The cuts dictate the film’s rhythm (there is no sound or music) and alight on something familiar, something approaching an awards ceremony montage of the recently passed. There’s a similar warmth and candor, but owing to the functionality of the footage some strangeness too, a sense of the uncanny. Judy Garland, starkly lit, obeying mechanical direction in what resembles an unfurnished hotel conference room, is not so much Magic-of-the-Movies but some Lynchian altered state, some zone flitting both sides of the curtain.

Broadly this characterizes one of the two major modes of the footage: the costume and makeup test, which usually involves the actor face-on to the camera, spooling words (Marlon Brando in one clip agreeably and self-consciously bemused by the task), then rotating to profile, then fully around. Otherwise these are filmed auditions – by all measure closer approximations of actual films, but artifacts still of an oddly negative space.

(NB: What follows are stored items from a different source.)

/-! ## The determinism block (15 R270) -/

/-- MODE of a deterministic launch: 0 none, 1 RECORD, 2 VERIFY, 3 CHECK. -/
def Launch.detMode (l : Launch) : Nat := fieldOf (l.block.getD 1 0).toNat 0 2
/-- NPHASE. -/
def Launch.nphase (l : Launch) : Nat := fieldOf (l.block.getD 1 0).toNat 16 16
/-- TASKS. -/
def Launch.tasks (l : Launch) : Nat := (l.block.getD 0 0).toNat
/-- DLOG. -/
def Launch.dlog (l : Launch) : Nat := (l.block.getD 2 0).toNat
/-- The current arbitration seed. -/
def Launch.seed (l : Launch) : BitVec 32 :=
  if l.run = 1 ∧ l.detMode = 3 then (l.block.getD 3 0).extractLsb' 32 32 else (l.block.getD 3 0).extractLsb' 0 32

/-- Whether a block breaks 15 R270. -/
def blockBad (ws : List DWord) : Bool :=
  let w (i : Nat) : Nat := (ws.getD i 0).toNat
  let m := fieldOf (w 1) 0 2
  fieldOf (w 0) 57 7 != 0 || fieldOf (w 0) 0 6 != 0 || fieldOf (w 1) 32 32 != 0 || fieldOf (w 1) 2 14 != 0 || fieldOf (w 1) 16 16 == 0 ||
    w 2 % 8 != 0 || ((m == 1 || m == 2) && w 2 == 0) || (rangeFrom 4 4).any (fun i => w i != 0)

/-- A launch with its determinism block, which its first placement reads in its context; an unreadable or malformed
block stays empty. (DEDUCED, log entry 40.) -/
def withBlock (s : State) (l : Launch) : Launch :=
  if !l.det || !l.block.isEmpty then l
  else
    let va := (l.winit.getD 0 0).toNat
    match (if va % 64 = 0 then ctxRead s l.part l.ctx va 8 else none) with
    | some ws => if blockBad ws then l else { l with block := ws }
    | none => l

/-! ## Task entries (15 R270, R271) -/

/-- A region of a task entry: base, size and IN. -/
def taskRegion (w : DWord) : Option (Nat × Nat × Bool) := (regionWord (w &&& ~~~ 0x40)).map (fun r => (r.1, r.2, w.getLsbD 6))

/-- The regions of task entry (p, s); none when the entry cannot be read or has a malformed word. -/
def taskOf (s : State) (l : Launch) (p index : Nat) : Option (List (Nat × Nat × Bool)) :=
  match ctxRead s l.part l.ctx (l.tasks + 256 * (p * l.total + index)) 32 with
  | none => none
  | some ws =>
    let rs := (ws.takeWhile (fun w => w != 0)).map taskRegion
    if rs.all Option.isSome then some (rs.filterMap id) else none

/-- Whether no hand-off and no access of the holder stands in the way of lending some regions. (DEDUCED, log entry 40.) -/
def lendReady (s : State) (k : Skein) (rs : List (Nat × Nat × Bool)) : Bool :=
  rs.all (fun r => !(handOff s k.part k.ctx r.1 (2 ^ r.2.1)) &&
    !(holderBusy s .recall (regionOf s k.part k.ctx r.1) 0 s.seq))

/-- The grants that overlap a region are revoked. -/
def revokeAll (s : State) (p ctx base k : Nat) : State :=
  { s with grants := s.grants.filter (fun g => !(g.on p ctx base k)),
           flight := s.flight.filter (fun i => match i with
             | .grantGive g _ => !(g.on p ctx base k)
             | _ => true) }

/-- The package lends one region to a skein, as LEND of its context would (15 R271): none when 02 R50 or R51 refuses. -/
def lendTask (k : Skein) (sid : Nat) (x : Nat × Nat × Bool) (s : State) : Option State :=
  let r := regionOf s k.part k.ctx x.1
  let h : Holder := { package := here s, ctx := k.ctx, agent := skeinAgent k }
  let ok := matchesHolder s .context k.ctx r.holder && !r.lost && decide (x.2.1 ≤ r.k) &&
    (if x.2.2 then r.mayShare h else r.shares == 0 && decide (r.depth < 3) && r.holder != h)
  if ok && tokenRoom s k.part (r.k - x.2.1 + (if listedRegion s r then 0 else 1)) then
    let c := halve x.1 x.2.1 (r.k - x.2.1) r
    let a := revokeAll (cutRegion s r (c.1 :: c.2)) k.part k.ctx x.1 x.2.1
    some (changeState a (if x.2.2 then .share h else .lend h) c.1 sid)
  else none

/-- The package lends every region of a task entry, in order. -/
def lendTasks (k : Skein) (sid : Nat) : List (Nat × Nat × Bool) → State → Option State
  | [], s => some s
  | x :: t, s => (lendTask k sid x s).bind (lendTasks k sid t)

/-- RETN of one region of a task entry (02 R52, FN 0); a region that the skein no longer holds is passed over. -/
def returnTask (k : Skein) (sid : Nat) (s : State) (x : Nat × Nat × Bool) : State :=
  let a : Asker := .skein (skeinAgent k) false
  match wholeRegion s k.part k.ctx x.1 x.2.1 with
  | none => s
  | some r =>
    let s' := revokeAll s k.part k.ctx x.1 x.2.1
    if r.lost then s
    else if (shareOf s a r).isSome then changeState s' .unshare r sid
    else if matchesHolder s a k.ctx r.holder && r.depth != 0 && r.shares == 0 then changeState (handBack s' r) .retn r sid
    else s

/-- RETN of every region of a skein's task entry in phase `p`. -/
def returnTasks (s : State) (l : Launch) (sid p : Nat) : State :=
  let k := getSkein s sid
  ((taskOf s l p k.index).getD []).foldl (returnTask k sid) s

/-! ## The start of a phase (15 R271, R277) -/

/-- A skein enters its current phase: its task entry is lent, and under VERIFY and CHECK its checkpoint is written. A
refusal kills it with inner cause PROT. -/
def startPhase (s : State) (sid : Nat) : State :=
  let k := getSkein s sid
  match findLaunch s k.launch with
  | none => s
  | some l =>
    match (if l.block.isEmpty then none else taskOf s l k.phase k.index) with
    | none => killSkein s sid Cause.prot.code false
    | some rs =>
      match lendTasks k sid rs s with
      | none => killSkein s sid Cause.prot.code false
      | some a =>
        if l.detMode < 2 then a
        else
          match writeImage a sid (checkpointVa a k) [] with
          | some b => setSkein b sid { getSkein b sid with checkNreg := k.nreg, checkParts := k.parts }
          | none => killSkein a sid Cause.prot.code false

/-- Whether a skein's next task entry can be lent now. -/
def phaseReady (s : State) (l : Launch) (k : Skein) (p : Nat) : Bool :=
  match taskOf s l p k.index with
  | none => true
  | some rs => lendReady s k rs

/-! ## The commit (15 R273, R278) -/

/-- The skein digest: the strand digests folded, ply-major. -/
def skeinDigest (s : State) (sid : Nat) : DWord :=
  (allStrands s sid).foldl (fun h e => foldDigest h (dw (8 * e.1 + e.2.1)) e.2.2.digest) 0

/-- The address of a skein digest in the log. -/
def Launch.digestVa (l : Launch) (p index : Nat) : Nat := l.dlog + 8 * (p * l.total + index)

/-- Writes a doubleword of a launch's context, as far as it is mapped. -/
def logWrite (s : State) (l : Launch) (va : Nat) (w : DWord) : State := (ctxWrite l.part l.ctx va [w] s).getD s

/-- The logged digest of a skein. -/
def loggedDigest (s : State) (l : Launch) (p index : Nat) : Option DWord :=
  (ctxRead s l.part l.ctx (l.digestVa p index) 1).bind (fun ws => ws.head?)

/-- A skein has committed: its strands stand behind their PHASE until the launch has, unless a handler took them there. -/
def markCommitted (s : State) (sid : Nat) : State :=
  let k := getSkein s sid
  let a := setSkein s sid { k with committed := true }
  if k.accept then a
  else
    (skeinAll k).foldl (fun b e =>
      let key := strandKey sid e.1 e.2
      let t := getStrand b key
      if t.wait = .phase then setStrand b key { t with pc := t.pc + 4 } else b) a

/-- The DIGEST trap of a skein at its PHASE, and the event that names it (15 R278). -/
def digestTrap (s : State) (sid : Nat) : State :=
  let k := getSkein s sid
  let va := dw (k.phase * 2 ^ 32 + k.index)
  let a := setSkein s sid { k with accept := true }
  let a := postEvent a { part := k.part, type := 10, w1 := dw k.launch, w2 := dw k.phase, w3 := dw k.index }
  (skeinAll k).foldl (fun b e =>
    let t := getStrand b (strandKey sid e.1 e.2)
    if t.alive && t.wait == .phase then
      trapOne (setStrand b (strandKey sid e.1 e.2) { t with wait := .none }) sid e.1 e.2 (trapOf t.liveLanes .digest (t.pc + 4) va)
    else b) a

/-- Whether every live strand of a skein waits in PHASE. -/
def phaseArrived (s : State) (sid : Nat) : Bool :=
  let all := (allStrands s sid).filter (fun e => e.2.2.alive)
  !all.isEmpty && all.all (fun e => e.2.2.wait == .phase)

/-- A skein whose live strands have all arrived commits its phase: dirty lines, digest, ModeAction, and, where nothing
can follow, its returns; a digest that is refused traps. -/
def commitSkein (s : State) (sid : Nat) : State :=
  let k := getSkein s sid
  match findLaunch s k.launch with
  | none => s
  | some l =>
    if k.committed || !(phaseArrived s sid) then s
    else if k.accept then markCommitted s sid
    else
      let rs := (taskOf s l k.phase k.index).getD []
      let a := writeBack s (fun x => x.owner == sid && x.core == k.core && rs.any (fun r => overlap x.va 64 r.1 (2 ^ r.2.1)))
      let d := skeinDigest a sid
      let a := setSkein a sid { k with digest := d, firstDigest := if l.run = 0 then d else k.firstDigest }
      match l.detMode with
      | 1 => markCommitted (returnTasks (logWrite a l (l.digestVa k.phase k.index) d) l sid k.phase) sid
      | 2 => if l.run = 0 || loggedDigest a l k.phase k.index == some d then markCommitted a sid else digestTrap a sid
      | 3 => if l.run = 0 || d == k.firstDigest then markCommitted a sid else digestTrap a sid
      | _ => markCommitted (returnTasks a l sid k.phase) sid
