-- ==== Sys2Proof/Certificates/Slice0/Obligations.lean ====
section
/-! DEFINITION. The statements for the provers: one definition each, in the words of Safety.lean. -/

open Sys2Proof Sys2Proof.Machine

/-- 18 R300 without an extension word, for every group that passes the checks of 08 R136: IADDS clamps, the others wrap, the
high products are bits 63 to 32. -/
def Obligations.integer_add_multiply_results : Prop :=
  ∀ (s : State) (g : Guard) (d a b : BitVec 6) (h : BitVec 2), laneFree s g .user [[d.toNat]] [[a.toNat], [b.toNat]] →
    exec (.iadd g d a b h) s = .next (laneResult s g 4 (fun t j =>
      wr [(d.toNat, t.v a.toNat j + t.v b.toNat j)])) ∧
    exec (.isub g d a b h) s = .next (laneResult s g 4 (fun t j =>
      wr [(d.toNat, t.v a.toNat j - t.v b.toNat j)])) ∧
    exec (.iadds g d a b h) s = .next (laneResult s g 4 (fun t j =>
      wr [(d.toNat, BitVec.ofInt 32 (max (-2147483648) (min 2147483647 ((t.v a.toNat j).toInt + (t.v b.toNat j).toInt))))])) ∧
    exec (.imul g d a b h) s = .next (laneResult s g 4 (fun t j =>
      wr [(d.toNat, t.v a.toNat j * t.v b.toNat j)])) ∧
    exec (.imulhs g d a b h) s = .next (laneResult s g 4 (fun t j =>
      wr [(d.toNat, BitVec.ofInt 32 ((t.v a.toNat j).toInt * (t.v b.toNat j).toInt / 4294967296))])) ∧
    exec (.imulhu g d a b h) s = .next (laneResult s g 4 (fun t j =>
      wr [(d.toNat, BitVec.ofNat 32 ((t.v a.toNat j).toNat * (t.v b.toNat j).toNat / 4294967296))])) ∧
    (laneFree s g .user [] [[d.toNat]] → exec (.imad g d a b h) s = .next (laneResult s g 4 (fun t j =>
      wr [(d.toNat, t.v a.toNat j * t.v b.toNat j + t.v d.toNat j)])))

/-- 18 R301: the compare is signed for IMINS and IMAXS and unsigned for the others. -/
def Obligations.integer_min_max_results : Prop :=
  ∀ (s : State) (g : Guard) (d a b : BitVec 6) (h : BitVec 2), laneFree s g .user [[d.toNat]] [[a.toNat], [b.toNat]] →
    exec (.imins g d a b h) s = .next (laneResult s g 4 (fun t j =>
      wr [(d.toNat, if (t.v a.toNat j).toInt ≤ (t.v b.toNat j).toInt then t.v a.toNat j else t.v b.toNat j)])) ∧
    exec (.iminu g d a b h) s = .next (laneResult s g 4 (fun t j =>
      wr [(d.toNat, if (t.v a.toNat j).toNat ≤ (t.v b.toNat j).toNat then t.v a.toNat j else t.v b.toNat j)])) ∧
    exec (.imaxs g d a b h) s = .next (laneResult s g 4 (fun t j =>
      wr [(d.toNat, if (t.v a.toNat j).toInt ≤ (t.v b.toNat j).toInt then t.v b.toNat j else t.v a.toNat j)])) ∧
    exec (.imaxu g d a b h) s = .next (laneResult s g 4 (fun t j =>
      wr [(d.toNat, if (t.v a.toNat j).toNat ≤ (t.v b.toNat j).toNat then t.v b.toNat j else t.v a.toNat j)]))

In both instances the actor is presented in environs shorn of the overriding authorial trimmings of cinema: principally with regards to cinematography (it is functional, deferential to the actor), set (the surroundings are often blank or unmodified), and editing (there are no cuts, no imposed tempo). It is close to filmed theatre, or portraiture: Andy Warhol’s Screen Tests of the mid-60s are the obvious comparison. But Warhol’s footage was produced in the service of a deliberate artistic vision. Here, instead, the interest is in seeing footage absent of authorship retrofitted with that property through Sywyj’s curatorial and editorial hand.

 

'Screen Test: Part One' was a film in consideration for Short Focus Film Festival 2018.